Overview of the study area

Qujing City, awarded the “National Forest City” in November 2019, is a typical highland mountain forest city. Luoping County, Qujing City, at east longitude 103°57′–104°43′ and north latitude 24°31′–25°25′, is located at the juncture of Yunnan, Guangxi and Guizhou provinces (regions), with convenient transportation, beautiful scenery, livable conditions, and abundant natural resources. The forest coverage rate stands at 46.51%, average annual temperature 15.1 ℃ and good air quality rate 100% all year long, and its negative oxygen ion concentration is as high as 20,000 per cubic centimeter. Luoping County boasts outstanding advantages in terms of location, climate, ecology and resources. It is also a part of the optimized development zone of forest city in central Yunnan Province, which makes the selection of the County as the research site both typical and representative. Moreover, with obvious UHI effect, its urban built-up area is a “natural laboratory” for studying environmental changes13. Therefore, this study takes the urban built-up area of Luoping County as the study area, administrative division from the BIGEMAP website (http://www.bigemap.com/), DEM data from the Geospatial Data Cloud platform (https://www.gscloud.cn/ (Grids at 30 m resolution)) (Fig. 1). Up to 2020, the study area is 2897.7 hm2, tree canopy planimetric area 731.37 hm2, and tree canopy coverage 25.24%.

Figure 1
figure 1

Location of the Study Area, the software used to create the map is Arcgis 10.7 (https://www.esri.com/zh-cn/arcgis/products/arcgis-desktop/resources).

Data and methods

Technical process

In this study, through eCongnition Developer, ENVI and ArcGIS software, the distribution of Land Surface Temperature (LST) and land cover types in the study area was extracted, 63 patches with super-large and extra-large tree canopy coverage selected, to explore the regulatory effect of UTC patches on urban thermal environment based on SPSS software (Fig. 2).

Figure 2
figure 2

Technical flowchart.

LST inversion

LST inversion was carried out on Landsat8OLI_TIRS satellite images (https://www.gscloud.cn/) by means of ENVI5.3 software. Commonly used LST inversion algorithms mainly include atmospheric correction method, split-window algorithm and single-channel algorithm. In this study, atmospheric correction method suitable for Landsat satellite images was utilized for LST inversion (Table 1)14,15,16. The principle is to first estimate the influence of atmosphere on surface thermal radiation, and then subtract this part of atmospheric influence from the total thermal radiation observed by satellite sensors to obtain surface thermal radiation intensity, and then convert it into LST17.

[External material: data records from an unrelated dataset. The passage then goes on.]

-- ==== Sys2Proof/Laws/PerInstr.lean ====
section
/-!
SUPPORT. Statements made instruction by instruction. Roundtrip: the word that the encoder gives a well-formed
instruction decodes to that instruction, with every operand as it was.
-/
namespace Sys2Proof.Laws.Roundtrip

/-- The word of a well-formed instruction decodes to it, in the stream that it belongs to. -/
def Statement (i : Instr) : Prop :=
  i.wf = true → ∀ w, encode i = some w → (if i.onHart then decodeHart w else decodeFibre w) = some i

/-- What decoding a cut gives decides what decoding its word gives. -/
theorem of_lane {i : Instr} {c : Cut} (hu : c.uni = false) (h : decodeLane c = some i) : decodeFibre c.word = some i := by
  simp [decodeFibre, hu, h]

theorem of_uniform {i : Instr} {c : Cut} (hu : c.uni = true) (h : decodeUniform c = some i) :
    decodeFibre c.word = some i := by
  simp [decodeFibre, hu, h]

theorem iadd : ∀ o, Statement (.iadd o)
  | ⟨_, z, _, _, _⟩, _, _, h => Option.some.inj h ▸ (of_lane rfl (by cases z <;> rfl))

theorem isub : ∀ o, Statement (.isub o)
  | ⟨_, z, _, _, _⟩, _, _, h => Option.some.inj h ▸ (of_lane rfl (by cases z <;> rfl))

theorem iaddi (o) : Statement (.iaddi o) := fun hw _ h =>
  Option.some.inj h ▸ (of_lane rfl (congrArg (Option.map Instr.iaddi) (LaneImm.read o _ hw)))

theorem imul : ∀ o, Statement (.imul o)
  | ⟨_, z, _, _, _⟩, _, _, h => Option.some.inj h ▸ (of_lane rfl (by cases z <;> rfl))

theorem imulhS : ∀ o, Statement (.imulhS o)
  | ⟨_, z, _, _, _⟩, _, _, h => Option.some.inj h ▸ (of_lane rfl (by cases z <;> rfl))

theorem imulhU : ∀ o, Statement (.imulhU o)
  | ⟨_, z, _, _, _⟩, _, _, h => Option.some.inj h ▸ (of_lane rfl (by cases z <;> rfl))

theorem imad : ∀ o, Statement (.imad o)
  | ⟨_, z, _, _, _⟩, _, _, h => Option.some.inj h ▸ (of_lane rfl (by cases z <;> rfl))

theorem iminS : ∀ o, Statement (.iminS o)
  | ⟨_, z, _, _, _⟩, _, _, h => Option.some.inj h ▸ (of_lane rfl (by cases z <;> rfl))

theorem iminU : ∀ o, Statement (.iminU o)
  | ⟨_, z, _, _, _⟩, _, _, h => Option.some.inj h ▸ (of_lane rfl (by cases z <;> rfl))

theorem imaxS : ∀ o, Statement (.imaxS o)
  | ⟨_, z, _, _, _⟩, _, _, h => Option.some.inj h ▸ (of_lane rfl (by cases z <;> rfl))

theorem imaxU : ∀ o, Statement (.imaxU o)
  | ⟨_, z, _, _, _⟩, _, _, h => Option.some.inj h ▸ (of_lane rfl (by cases z <;> rfl))

theorem iabs (o) : Statement (.iabs o) := fun hw _ h =>
  Option.some.inj h ▸ (of_lane rfl (congrArg (Option.map Instr.iabs) (LaneOp2.read o _ _ hw)))

theorem popc (o) : Statement (.popc o) := fun hw _ h =>
  Option.some.inj h ▸ (of_lane rfl (congrArg (Option.map Instr.popc) (LaneOp2.read o _ _ hw)))

theorem clz (o) : Statement (.clz o) := fun hw _ h =>
  Option.some.inj h ▸ (of_lane rfl (congrArg (Option.map Instr.clz) (LaneOp2.read o _ _ hw)))

theorem ctz (o) : Statement (.ctz o) := fun hw _ h =>
  Option.some.inj h ▸ (of_lane rfl (congrArg (Option.map Instr.ctz) (LaneOp2.read o _ _ hw)))

theorem brev (o) : Statement (.brev o) := fun hw _ h =>
  Option.some.inj h ▸ (of_lane rfl (congrArg (Option.map Instr.brev) (LaneOp2.read o _ _ hw)))

theorem icmpEq : ∀ o, Statement (.icmpEq o)
  | ⟨_, z, _, _, _⟩, _, _, h => Option.some.inj h ▸ (of_lane rfl (by cases z <;> rfl))

theorem icmpNe : ∀ o, Statement (.icmpNe o)
  | ⟨_, z, _, _, _⟩, _, _, h => Option.some.inj h ▸ (of_lane rfl (by cases z <;> rfl))

theorem icmpLtS : ∀ o, Statement (.icmpLtS o)
  | ⟨_, z, _, _, _⟩, _, _, h => Option.some.inj h ▸ (of_lane rfl (by cases z <;> rfl))

theorem icmpLtU : ∀ o, Statement (.icmpLtU o)
  | ⟨_, z, _, _, _⟩, _, _, h => Option.some.inj h ▸ (of_lane rfl (by cases z <;> rfl))

theorem icmpGeS : ∀ o, Statement (.icmpGeS o)
  | ⟨_, z, _, _, _⟩, _, _, h => Option.some.inj h ▸ (of_lane rfl (by cases z <;> rfl))

theorem icmpGeU : ∀ o, Statement (.icmpGeU o)
  | ⟨_, z, _, _, _⟩, _, _, h => Option.some.inj h ▸ (of_lane rfl (by cases z <;> rfl))

theorem sel : ∀ o, Statement (.sel o)
  | ⟨_, z, _, _, _⟩, _, _, h => Option.some.inj h ▸ (of_lane rfl (by cases z <;> rfl))

theorem movi (o) : Statement (.movi o) := fun hw _ h => by
  obtain ⟨h1, h2⟩ := Bool.and_eq_true_iff.1 hw
  refine Option.some.inj h ▸ (of_lane rfl ?_)
  show Option.map Instr.movi (Option.filter _ (o.cut 0x0D).laneImm) = _
  rw [LaneImm.read o _ h1, Option.filter_some, h2]
  rfl

theorem lui (o) : Statement (.lui o) := fun hw _ h =>
  Option.some.inj h ▸ (of_lane rfl (congrArg (Option.map Instr.lui) (LaneImm.read o _ hw)))

theorem ori (o) : Statement (.ori o) := fun hw _ h =>
  Option.some.inj h ▸ (of_lane rfl (congrArg (Option.map Instr.ori) (LaneImm.read o _ hw)))

theorem andL : ∀ o, Statement (.andL o)
  | ⟨_, z, _, _, _⟩, _, _, h => Option.some.inj h ▸ (of_lane rfl (by cases z <;> rfl))

theorem andn : ∀ o, Statement (.andn o)
  | ⟨_, z, _, _, _⟩, _, _, h => Option.some.inj h ▸ (of_lane rfl (by cases z <;> rfl))

theorem orL : ∀ o, Statement (.orL o)
  | ⟨_, z, _, _, _⟩, _, _, h => Option.some.inj h ▸ (of_lane rfl (by cases z <;> rfl))

theorem xorL : ∀ o, Statement (.xorL o)
  | ⟨_, z, _, _, _⟩, _, _, h => Option.some.inj h ▸ (of_lane rfl (by cases z <;> rfl))

theorem shl : ∀ o, Statement (.shl o)
  | ⟨_, z, _, _, _⟩, _, _, h => Option.some.inj h ▸ (of_lane rfl (by cases z <;> rfl))

theorem shr : ∀ o, Statement (.shr o)
  | ⟨_, z, _, _, _⟩, _, _, h => Option.some.inj h ▸ (of_lane rfl (by cases z <;> rfl))

theorem sar : ∀ o, Statement (.sar o)
  | ⟨_, z, _, _, _⟩, _, _, h => Option.some.inj h ▸ (of_lane rfl (by cases z <;> rfl))

theorem bfeS : ∀ o, Statement (.bfeS o)
  | ⟨_, z, _, _, _⟩, _, _, h => Option.some.inj h ▸ (of_lane rfl (by cases z <;> rfl))

theorem bfeU : ∀ o, Statement (.bfeU o)
  | ⟨_, z, _, _, _⟩, _, _, h => Option.some.inj h ▸ (of_lane rfl (by cases z <;> rfl))

theorem bfi : ∀ o, Statement (.bfi o)
  | ⟨_, z, _, _, _⟩, _, _, h => Option.some.inj h ▸ (of_lane rfl (by cases z <;> rfl))

theorem ilv2 : ∀ o, Statement (.ilv2 o)
  | ⟨_, z, _, _, _⟩, _, _, h => Option.some.inj h ▸ (of_lane rfl (by cases z <;> rfl))

theorem ilv3 : ∀ o, Statement (.ilv3 o)
  | ⟨_, z, _, _, _⟩, _, _, h => Option.some.inj h ▸ (of_lane rfl (by cases z <;> rfl))

theorem dil2 : ∀ o, Statement (.dil2 o)
  | ⟨_, z, _, _, _⟩, _, _, h => Option.some.inj h ▸ (of_lane rfl (by cases z <;> rfl))

theorem dil3 : ∀ o, Statement (.dil3 o)
  | ⟨_, z, _, _, _⟩, _, _, h => Option.some.inj h ▸ (of_lane rfl (by cases z <;> rfl))

theorem rnd : ∀ o, Statement (.rnd o)
  | ⟨_, z, _, _, _⟩, _, _, h => Option.some.inj h ▸ (of_lane rfl (by cases z <;> rfl))

theorem fadd : ∀ o, Statement (.fadd o)
  | ⟨_, z, _, _, _⟩, _, _, h => Option.some.inj h ▸ (of_lane rfl (by cases z <;> rfl))

theorem fsub : ∀ o, Statement (.fsub o)
  | ⟨_, z, _, _, _⟩, _, _, h => Option.some.inj h ▸ (of_lane rfl (by cases z <;> rfl))

theorem fmul : ∀ o, Statement (.fmul o)
  | ⟨_, z, _, _, _⟩, _, _, h => Option.some.inj h ▸ (of_lane rfl (by cases z <;> rfl))

theorem ffma : ∀ o, Statement (.ffma o)
  | ⟨_, z, _, _, _⟩, _, _, h => Option.some.inj h ▸ (of_lane rfl (by cases z <;> rfl))

theorem fmin : ∀ o, Statement (.fmin o)
  | ⟨_, z, _, _, _⟩, _, _, h => Option.some.inj h ▸ (of_lane rfl (by cases z <;> rfl))

theorem fmax : ∀ o, Statement (.fmax o)
  | ⟨_, z, _, _, _⟩, _, _, h => Option.some.inj h ▸ (of_lane rfl (by cases z <;> rfl))

theorem fcmpEq : ∀ o, Statement (.fcmpEq o)
  | ⟨_, z, _, _, _⟩, _, _, h => Option.some.inj h ▸ (of_lane rfl (by cases z <;> rfl))

theorem fcmpLt : ∀ o, Statement (.fcmpLt o)
  | ⟨_, z, _, _, _⟩, _, _, h => Option.some.inj h ▸ (of_lane rfl (by cases z <;> rfl))

theorem fcmpLe : ∀ o, Statement (.fcmpLe o)
  | ⟨_, z, _, _, _⟩, _, _, h => Option.some.inj h ▸ (of_lane rfl (by cases z <;> rfl))

theorem fcmpUn : ∀ o, Statement (.fcmpUn o)
  | ⟨_, z, _, _, _⟩, _, _, h => Option.some.inj h ▸ (of_lane rfl (by cases z <;> rfl))

theorem fdiv : ∀ o, Statement (.fdiv o)
  | ⟨_, z, _, _, _⟩, _, _, h => Option.some.inj h ▸ (of_lane rfl (by cases z <;> rfl))

theorem frcp (o) : Statement (.frcp o) := fun hw _ h =>
  Option.some.inj h ▸ (of_lane rfl (congrArg (Option.map Instr.frcp) (LaneOp2.read o _ _ hw)))

theorem frsq (o) : Statement (.frsq o) := fun hw _ h =>
  Option.some.inj h ▸ (of_lane rfl (congrArg (Option.map Instr.frsq) (LaneOp2.read o _ _ hw)))

theorem fsqrt (o) : Statement (.fsqrt o) := fun hw _ h =>
  Option.some.inj h ▸ (of_lane rfl (congrArg (Option.map Instr.fsqrt) (LaneOp2.read o _ _ hw)))

theorem fex2 (o) : Statement (.fex2 o) := fun hw _ h =>
  Option.some.inj h ▸ (of_lane rfl (congrArg (Option.map Instr.fex2) (LaneOp2.read o _ _ hw)))

theorem flg2 (o) : Statement (.flg2 o) := fun hw _ h =>
  Option.some.inj h ▸ (of_lane rfl (congrArg (Option.map Instr.flg2) (LaneOp2.read o _ _ hw)))

theorem fsinpi (o) : Statement (.fsinpi o) := fun hw _ h =>
  Option.some.inj h ▸ (of_lane rfl (congrArg (Option.map Instr.fsinpi) (LaneOp2.read o _ _ hw)))

theorem fcospi (o) : Statement (.fcospi o) := fun hw _ h =>
  Option.some.inj h ▸ (of_lane rfl (congrArg (Option.map Instr.fcospi) (LaneOp2.read o _ _ hw)))

theorem hadd2 : ∀ o, Statement (.hadd2 o)
  | ⟨_, z, _, _, _⟩, _, _, h => Option.some.inj h ▸ (of_lane rfl (by cases z <;> rfl))

theorem hmul2 : ∀ o, Statement (.hmul2 o)
  | ⟨_, z, _, _, _⟩, _, _, h => Option.some.inj h ▸ (of_lane rfl (by cases z <;> rfl))

theorem hfma2 : ∀ o, Statement (.hfma2 o)
  | ⟨_, z, _, _, _⟩, _, _, h => Option.some.inj h ▸ (of_lane rfl (by cases z <;> rfl))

Table 1 Expression of LST inversion based on atmospheric correction method.

The image was obtained on March 18th, 2021, row number 128/43, and resolution 30 m. The cloudage was low (0.01) at the time of image acquisition, thus the image quality was high, with the ground objects being clearly displayed. In consequence, the retrieved temperature correctly manifested the urban LST.

Extraction of land cover types

With the help of eCognition Developer 9.0 object-oriented classification software, the panchromatic historical Google Earth images (https://www.google.com/earth/ (Grids at 0.54 m resolution in 2020)) in January 2020 was interpreted and processed. ECognition software owns a variety of built-in segmentation algorithms, each of which has its own merits and demerits18,19. In this study, a multi-scale segmentation method, which calls for high boundary accuracy, and the image objects being close to the natural boundary of ground objects, was adopted for image segmentation. As it was of great significance to set appropriate segmentation parameters, the optimal segmentation parameters of heterogeneous patches were obtained (Table 2) through constant adjustment and improvement. The land cover types in the study area were split into five categories: water body, tree canopy, bare land, grassland, and impervious surface, based on which overlay analysis was performed in combination with LST, and the contribution degree of each land cover type to urban thermal environment was studied.

Table 2 Optimal segmentation parameter of landscape patch.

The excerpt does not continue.